The esterification of glycerol with acetic acid is one of the promising approaches for glycerol utilization and the principal products obtained by this reaction are triacetin, diacetin, and monoacetin, which have many industrial usages (Figure 7). The products like triacetin have various usages, going from cosmetics to fuel additives. Monoacetin and diacetin also have important applications, especially in cryogenics and the production of biodegradable polyesters [103].
In a study, Fereira et al. [104] presented the glycerol esterification with acetic acid using dodecamolybdophosphoric acid encaged in the USY zeolite catalyst. The ester products were triacetin, diacetin, and monoacetin. A higher loading of the heteropolyacid amount would suppress the catalytic efficiently owing to a decrease in the microporous volume surface area that lead to internal diffusion limitation [104]. Liu et al. [105] synthesized an H-ZSM-5/MCM-41 molecular sieve zeolite catalysts with well-defined micro/mesoporous features. The prepared catalysts showed high activity for selective formation of triacetin, via glycerol esterification with acetic acid. The triacetin selectivity was over 91%, and the glycerol conversion was demonstrated to be 100%, which can be related to the synergistic effect regarding appropriate acidic properties, good stability and excellent diffusion efficiency derived from the combined benefits of mesoporous molecular sieve MCM-41 and microporous molecular sieve H-ZSM-5 [105].
In further studies, the application of zeolites in the production of various acetate derivatives was investigated. In a study by Milina et al. [106], the applicability of zeolites for bio-oil upgrading in the liquid-phase esterification between the characteristic bio-oil constituent o-cresol and acetic acid was investigated (Figure 8). The proposed method has considerable significance because phenolics are one of the most plentiful components in bio-oil. The utilization of the phenolic materials to esterify the carboxylic acids in bio-oil does not need external alcohols, which has a unique benefit. It was observed that the yield of final product is dependent on the size of the zeolite micropores and reaction temperature. At 453 K, large pore FAU and beta zeolite catalyzed effective ester production with yields up to 25%, while appreciable esterification was only observed at 473 K over medium-pore zeolites such as ferrierite, ZSM-5, and MOR zeolites. Hierarchical ZSM-5 and FAU zeolite catalysts showed considerably increased acid conversion and ester yield over their conventional microporous counterparts, due to better mass transport associated with intra crystalline mesoporous and lower coking, particularly for access-limited ZSM-5. It was found that while this easy post-synthetic modification of commercially accessible zeolites improved the esterification of acetic acid, it also results in lower Brønsted acid site densities and poor recovering activity [106].
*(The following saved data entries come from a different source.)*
-- ==== Sys2Proof/Certificates/Slice0/Obligations.lean ====
section
/-! DEFINITION. The statements of this row: the numbered rules of spec/ that say what an operation or the machine does.
A statement that rests on a choice the spec marks as its own ([decision], [derived]) or on an entry of the assumption
log says so in its docstring. -/

open Sys2Proof Sys2Proof.Machine

/-! ### The command word (30_encoding.md) -/

/-- Decoding the word of a well-formed operation gives the operation back, with every operand at every value (R50 to
R54, R56). Rests on the spec's own decision D2 (the command word). -/
def Obligations.DecodeOfEncode : Prop :=
  ∀ i : Instr, i.wellFormed = true → decode (encode i) = .ok i

/-- A word that decodes has one meaning and no bit of it is dropped: what it decodes to is well formed, and encodes to
that very word (R56: "A legal word decodes to exactly one row of this table"). Rests on the spec's own decision D2. -/
def Obligations.EncodeOfDecode : Prop :=
  ∀ (w : CommandWord) (i : Instr), decode w = .ok i → i.wellFormed = true ∧ encode i = w

/-- The decoder picks the row of spec/opcode_table.json: the first row, the UNMAPPED rows last, whose match and mask
bits hold; and it refuses exactly the words that match no row (R56). Rests on the spec's own decision D2. -/
def Obligations.DecodeFollowsOpcodeTable : Prop :=
  ∀ w : CommandWord, (decode w).toOption.map Instr.mnemonic = tableMnemonic w

/-- Which words are refused, and with which reason (R57). Rests on the spec's own decision D2. -/
def Obligations.RefusedWordsExactly : Prop :=
  ∀ w : CommandWord,
    (decode w = .error .reservedOp ↔ w.extractLsb' 32 30 = 0#30 ∧ w.extractLsb' 62 2 = 0b11#2) ∧
    (decode w = .error .reservedBitsSet ↔
      w.extractLsb' 32 30 ≠ 0#30 ∨
      ((w.extractLsb' 62 2 = 0b01#2 ∨ w.extractLsb' 62 2 = 0b10#2) ∧ w.extractLsb' 24 8 ≠ 0#8) ∨
      (w.extractLsb' 62 2 = 0b01#2 ∧ w.extractLsb' 0 8 ≠ 0#8))

/-- Words the spec writes out (R62; 95_test_vectors.md section 2.5) decode to what it says. A sanity statement; the
layout is the spec's own decision D2. -/
def Obligations.WrittenOutWordsDecode : Prop :=
  decode 0x00000000000001C8#64 = .ok (.tick 456#32) ∧
  decode 0x00000000FFFFFFFF#64 = .ok (.tick 4294967295#32) ∧
  decode 0x4000000000FF4400#64 = .ok .readLy ∧
  decode 0x4000000000FF4100#64 = .ok .readStat ∧
  decode 0x4000000000FF4600#64 = .ok (.readUnmapped 0xFF46#16) ∧
  decode 0x40000000009FFF00#64 = .ok (.readVram 0x9FFF#16) ∧
  decode 0x80000000008000AB#64 = .ok (.writeVram 0x8000#16 0xAB#8) ∧
  decode 0x8000000000FF45FF#64 = .ok (.writeLyc 0xFF#8) ∧
  decode 0x80000000007FFF01#64 = .ok (.writeUnmapped 0x7FFF#16 0x01#8) ∧
  decode 0xC000000000000000#64 = .error .reservedOp ∧
  decode 0xC000000100000000#64 = .error .reservedBitsSet

/-- The one word of each host operation, by the arithmetic of R62, decodes to that operation on the target of its
address: none of the host's operations is refused (R4, R51 to R53, R62). Rests on the spec's own decision D2. -/
def Obligations.HostOperationWordDecodes : Prop :=
  ∀ op : HostOp, decode op.word = .ok op.toInstr
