/-- An operation's events begin anew: where the loop goes on from a state with events, they stand before its own. -/
theorem spendDots_beginOp (n : Nat) {s : State} (hs : s.rdata = none) :
    spendDots n s = { spendDots n (beginOp s) with events := s.events ++ (spendDots n (beginOp s)).events } := by
  have hstart : graft s s.events (beginOp s) = s := by simp [graft]
  have hframe := spendDots_eq_graft n (beginOp s)
  have hrun := spendDots_graft n s s.events (beginOp s)
  rw [hstart] at hrun
  generalize spendDots n (beginOp s) = t at hframe hrun
  have hfields : graft s s.events t = { graft (beginOp s) [] t with events := s.events ++ t.events } := by
    rw [graft, hs]
    rfl
  rw [hrun, hfields, ← hframe]

/-- Spending dots in two parts is spending them at once: what the first part leaves in `clocks` counts again (R76). -/
theorem spendDots_add (c d : Nat) (s : State) :
    spendDots (c + d) s = spendDots ((spendDots c s).clocks.toNat + d) (spendDots c s) := by
  induction c using Nat.strong_induction_on generalizing s with
  | h c ih =>
    have hbudget := budget_le s.mode
    have hpass := budget_ge s.mode
    by_cases hc : c < budget s.mode
    · have hfits : (BitVec.ofNat 9 c).toNat = c := (BitVec.toNat_ofNat _ _).trans (Nat.mod_eq_of_lt (by omega))
      rw [spendDots_of_lt hc, hfits]
      exact (spendDots_setClocks ..).symm
    · have hle := Nat.not_lt.mp hc
      rw [spendDots_of_le (c := c) hle, spendDots_of_le (by omega), ← ih _ (by omega)]
      congr 1
      omega

end Sys2Proof.Machine
end

section
/-! SUPPORT. The dot of the frame that a phase begins at, and the loop as a counter of 70 224 dots (40_timing_fsm.md R77,
R78). -/

namespace Sys2Proof.Machine

/-- The dot of the frame at which the phase of the state is entered (R77). -/
def phasePosition (s : State) : Nat := 456 * s.ly.toNat + phaseStart s.mode

theorem framePosition_eq (s : State) : framePosition s = phasePosition s + s.clocks.toNat := rfl

/-- Within a phase the frame does not end: the last line's V-blank budget ends it. -/
theorem phasePosition_add_budget_le {s : State} (hs : s.LineInv) : phasePosition s + budget s.mode ≤ 70224 := by
  obtain ⟨hly, hvb⟩ := hs
  unfold phasePosition
  cases hmode : s.mode <;> simp only [hmode, reduceCtorEq, true_iff, false_iff, phaseStart, budget_oamScan,
    budget_pixelTransfer, budget_hBlank, budget_vBlank] at hvb ⊢ <;> omega

/-- The end of a phase is one budget later in the frame, which ends after 70 224 dots (R65, R66, R78). -/
theorem endPhase_phasePosition {s : State} (hs : s.LineInv) :
    phasePosition (endPhase s) = (phasePosition s + budget s.mode) % 70224 := by
  obtain ⟨hmode, hly, h⟩ | ⟨hmode, hly, h⟩ | ⟨hmode, hly, h⟩ | ⟨hmode, hly, h⟩ | ⟨hmode, hly, hlt, h⟩ | ⟨hmode, hly, h⟩ :=
    endPhase_cases hs <;> rw [h, phasePosition, phasePosition, hmode]
  · simp only [phaseStart, budget_oamScan]
    omega
  · simp only [phaseStart, budget_pixelTransfer]
    omega
  · simp only [ly_succ_toNat (ly := s.ly) (by omega), phaseStart, budget_hBlank]
    omega
  · simp [phaseStart, hly]
  · simp only [ly_succ_toNat (ly := s.ly) (by omega), phaseStart, budget_vBlank]
    omega
  · simp [phaseStart, hly]

/-- The loop adds its dots to the place in the frame (R77, R78). -/
theorem framePosition_spendDots (c : Nat) {s : State} (hs : s.LineInv) :
    framePosition (spendDots c s) = (phasePosition s + c) % 70224 := by
  induction c using Nat.strong_induction_on generalizing s with
  | h c ih =>
    have hend := phasePosition_add_budget_le hs
    have hbudget := budget_le s.mode
    have hpass := budget_ge s.mode
    by_cases hc : c < budget s.mode
    · have hfits : (BitVec.ofNat 9 c).toNat = c := (BitVec.toNat_ofNat _ _).trans (Nat.mod_eq_of_lt (by omega))
      rw [spendDots_of_lt hc, Nat.mod_eq_of_lt (by omega), framePosition_eq, hfits]
      rfl
    · have hle := Nat.not_lt.mp hc
      rw [spendDots_of_le hle, ih _ (by omega) (endPhase_lineInv hs), endPhase_phasePosition hs]
      omega

/-- Invariants 1, 2 and 4 of 10_state.md section 7: what a sequencer position meets, whatever VRAM holds. -/
def State.SeqInv (s : State) : Prop := s.LineInv ∧ s.clocks.toNat < budget s.mode

theorem seqInv_of_inv {s : State} (hs : s.Inv) : s.SeqInv := by
  obtain ⟨hline, hclocks, -⟩ := (inv_iff s).mp hs
  exact ⟨hline, hclocks⟩

theorem spendDots_seqInv (c : Nat) {s : State} (hs : s.LineInv) : (spendDots c s).SeqInv :=
  ⟨spendDots_lineInv c hs, spendDots_clocks_lt_budget c s⟩

theorem framePosition_lt {s : State} (hs : s.SeqInv) : framePosition s < 70224 := by
  obtain ⟨hline, hclocks⟩ := hs
  have hend := phasePosition_add_budget_le hline
  rw [framePosition_eq]
  omega

/-- The place in the frame by line and by dot of the line, which says the mode (R77). -/
theorem framePosition_line {s : State} (hs : s.SeqInv) :
    ∃ dot < 456, framePosition s = 456 * s.ly.toNat + dot ∧ dot = phaseStart s.mode + s.clocks.toNat ∧
      s.mode = if 144 ≤ s.ly.toNat then .vBlank
        else if dot < 80 then .oamScan else if dot < 252 then .pixelTransfer else .hBlank := by
  obtain ⟨⟨hly, hvb⟩, hclocks⟩ := hs
  have hvisible : s.mode ≠ .vBlank → ¬ 144 ≤ s.ly.toNat := fun h => mt hvb.mpr h
  refine ⟨phaseStart s.mode + s.clocks.toNat, ?_, Nat.add_assoc .., rfl, ?_⟩
  · cases hmode : s.mode <;> simp only [hmode, phaseStart, budget_oamScan, budget_pixelTransfer, budget_hBlank,
      budget_vBlank] at hclocks ⊢ <;> omega
  · cases hmode : s.mode with
    | vBlank => rw [if_pos (hvb.mp hmode)]
    | oamScan =>
      rw [hmode, budget_oamScan] at hclocks
      rw [if_neg (hvisible (by simp [hmode])), phaseStart, if_pos (by omega)]
    | pixelTransfer =>
      rw [hmode, budget_pixelTransfer] at hclocks
      rw [if_neg (hvisible (by simp [hmode])), phaseStart, if_neg (by omega), if_pos (by omega)]
    | hBlank => rw [if_neg (hvisible (by simp [hmode])), phaseStart, if_neg (by omega), if_neg (by omega)]

theorem seq_eq_of_framePosition_eq {s t : State} (hs : s.SeqInv) (ht : t.SeqInv)
    (h : framePosition s = framePosition t) : s.mode = t.mode ∧ s.ly = t.ly ∧ s.clocks = t.clocks := by
  obtain ⟨dot, hdot, hpos, hsum, hmode⟩ := framePosition_line hs
  obtain ⟨dot', hdot', hpos', hsum', hmode'⟩ := framePosition_line ht
  have hly : s.ly.toNat = t.ly.toNat := by omega
  have hdots : dot = dot' := by omega
  have hmodes : s.mode = t.mode := by rw [hmode, hmode', hly, hdots]
  have hclocks : s.clocks.toNat = t.clocks.toNat := by rw [hmodes] at hsum; omega
  exact ⟨hmodes, BitVec.eq_of_toNat_eq hly, BitVec.eq_of_toNat_eq hclocks⟩

/-- V-blank is the frame from dot 65 664 on (R78). -/
theorem vBlank_iff_le_framePosition {s : State} (hs : s.SeqInv) : s.mode = .vBlank ↔ 65664 ≤ framePosition s := by
  obtain ⟨dot, hdot, hpos, -⟩ := framePosition_line hs
  obtain ⟨⟨-, hvb⟩, -⟩ := hs
  rw [hvb, hpos]
  omega

theorem exec_tick (d : Delta) (s : State) :
    exec (.tick d) s = .next (spendDots (s.clocks.toNat + d.toNat) (beginOp s)) := rfl

/-- TICK as the counter of 70 224 dots (R77, R78). -/
theorem framePosition_tick (d : Delta) {s : State} (hs : s.LineInv) :
    framePosition (spendDots (s.clocks.toNat + d.toNat) (beginOp s)) = (framePosition s + d.toNat) % 70224 := by
  rw [framePosition_spendDots _ (s := beginOp s) hs, framePosition_eq, Nat.add_assoc]
  rfl

/-- Whole frames leave the place in the frame, and so the sequencer, where it was (R78). -/
theorem tick_frames {d : Delta} {s : State} (hs : s.SeqInv) (hd : d.toNat % 70224 = 0) :
    (spendDots (s.clocks.toNat + d.toNat) (beginOp s)).mode = s.mode ∧
      (spendDots (s.clocks.toNat + d.toNat) (beginOp s)).ly = s.ly ∧
      (spendDots (s.clocks.toNat + d.toNat) (beginOp s)).clocks = s.clocks := by
  have ⟨hline, _⟩ := hs
  have hlt := framePosition_lt hs
  refine seq_eq_of_framePosition_eq (spendDots_seqInv _ (s := beginOp s) hline) hs ?_
  rw [framePosition_tick d hline]
  omega

end Sys2Proof.Machine
end

section
/-! Statements about the timing FSM (40_timing_fsm.md sections 2 and 3), settled. -/

namespace Sys2Proof.Machine

/-- Settles O43: the frame of the loop, and where it stops. -/
theorem tickCompletesAndKeepsTheRest : Obligations.TickCompletesAndKeepsTheRest := by
  unfold Obligations.TickCompletesAndKeepsTheRest
  intro d s
  obtain ⟨hvram, hlyc, hscy, hscx, hbgp, hcontrol, hstatEn, hinputs, hrdata⟩ :=
    spendDots_frame (s.clocks.toNat + d.toNat) (beginOp s)
  exact ⟨_, exec_tick d s, hvram, hlyc, hscy, hscx, hbgp, hcontrol, hstatEn, hinputs, hrdata,
    spendDots_clocks_lt_budget _ _⟩

/-- Settles O44: TICK(a + b) spends its dots in two parts, and the second TICK differs from the second part by the events
of the first alone. -/
theorem tickIsAdditive : Obligations.TickIsAdditive := by
  unfold Obligations.TickIsAdditive
  intro a b s t u hab ht hu
  have hsum : s.clocks.toNat + (a + b).toNat = s.clocks.toNat + a.toNat + b.toNat := by
    rw [BitVec.toNat_add_of_lt hab, Nat.add_assoc]
  obtain rfl := Host.Outcome.next.inj ht
  obtain rfl := Host.Outcome.next.inj hu
  obtain ⟨-, -, -, -, -, -, -, -, hrdata⟩ := spendDots_frame (s.clocks.toNat + a.toNat) (beginOp s)
  rw [exec_tick, hsum, spendDots_add, spendDots_beginOp _ hrdata]

/-- Settles O45: what is in `clocks` is below the budget of the mode, so the loop only stores it again. -/
theorem tickZeroChangesNothing : Obligations.TickZeroChangesNothing := by
  unfold Obligations.TickZeroChangesNothing
  rintro s ⟨-, -, hclocks, -⟩
  have hstop : s.clocks.toNat + (0#32).toNat < budget (beginOp s).mode := hclocks
  rw [exec_tick, spendDots_of_lt hstop, BitVec.toNat_ofNat, Nat.zero_mod, Nat.add_zero, BitVec.ofNat_toNat,
    BitVec.setWidth_eq]
  rfl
p-Cresyl phenylacetate is a valuable perfumery ester having narcissus odor with a honey note. It is broadly utilized in beauty care products, blossoms compositions, and jasmine and floral soaps [107]. Shekara et al. [108] reported a green and clean method for the preparation of p-cresyl phenylacetate from phenyl acetic acid esterification with p-cresol under solvent-free conditions using H-β zeolite (Figure 9). It was observed that in comparison with conventional heating, the microwave irradiation can remarkably increase the yield of product in short reaction times. Experimental analysis showed that 100 mg of catalyst, a 2:1 mol ratio of alcohol to acid, a reaction period of 60 min, and a reaction temperature of 463 K, the microwave process with the elimination of water are optimum parameters for high product yield. A nonlinear least-squares method was also utilized to estimate the model parameters. The reaction conditions thus obtained were utilized to evolve simulated values of conversion. Experimental results had good agreement with the simulated results from the regression coefficient value of 0.987 [108].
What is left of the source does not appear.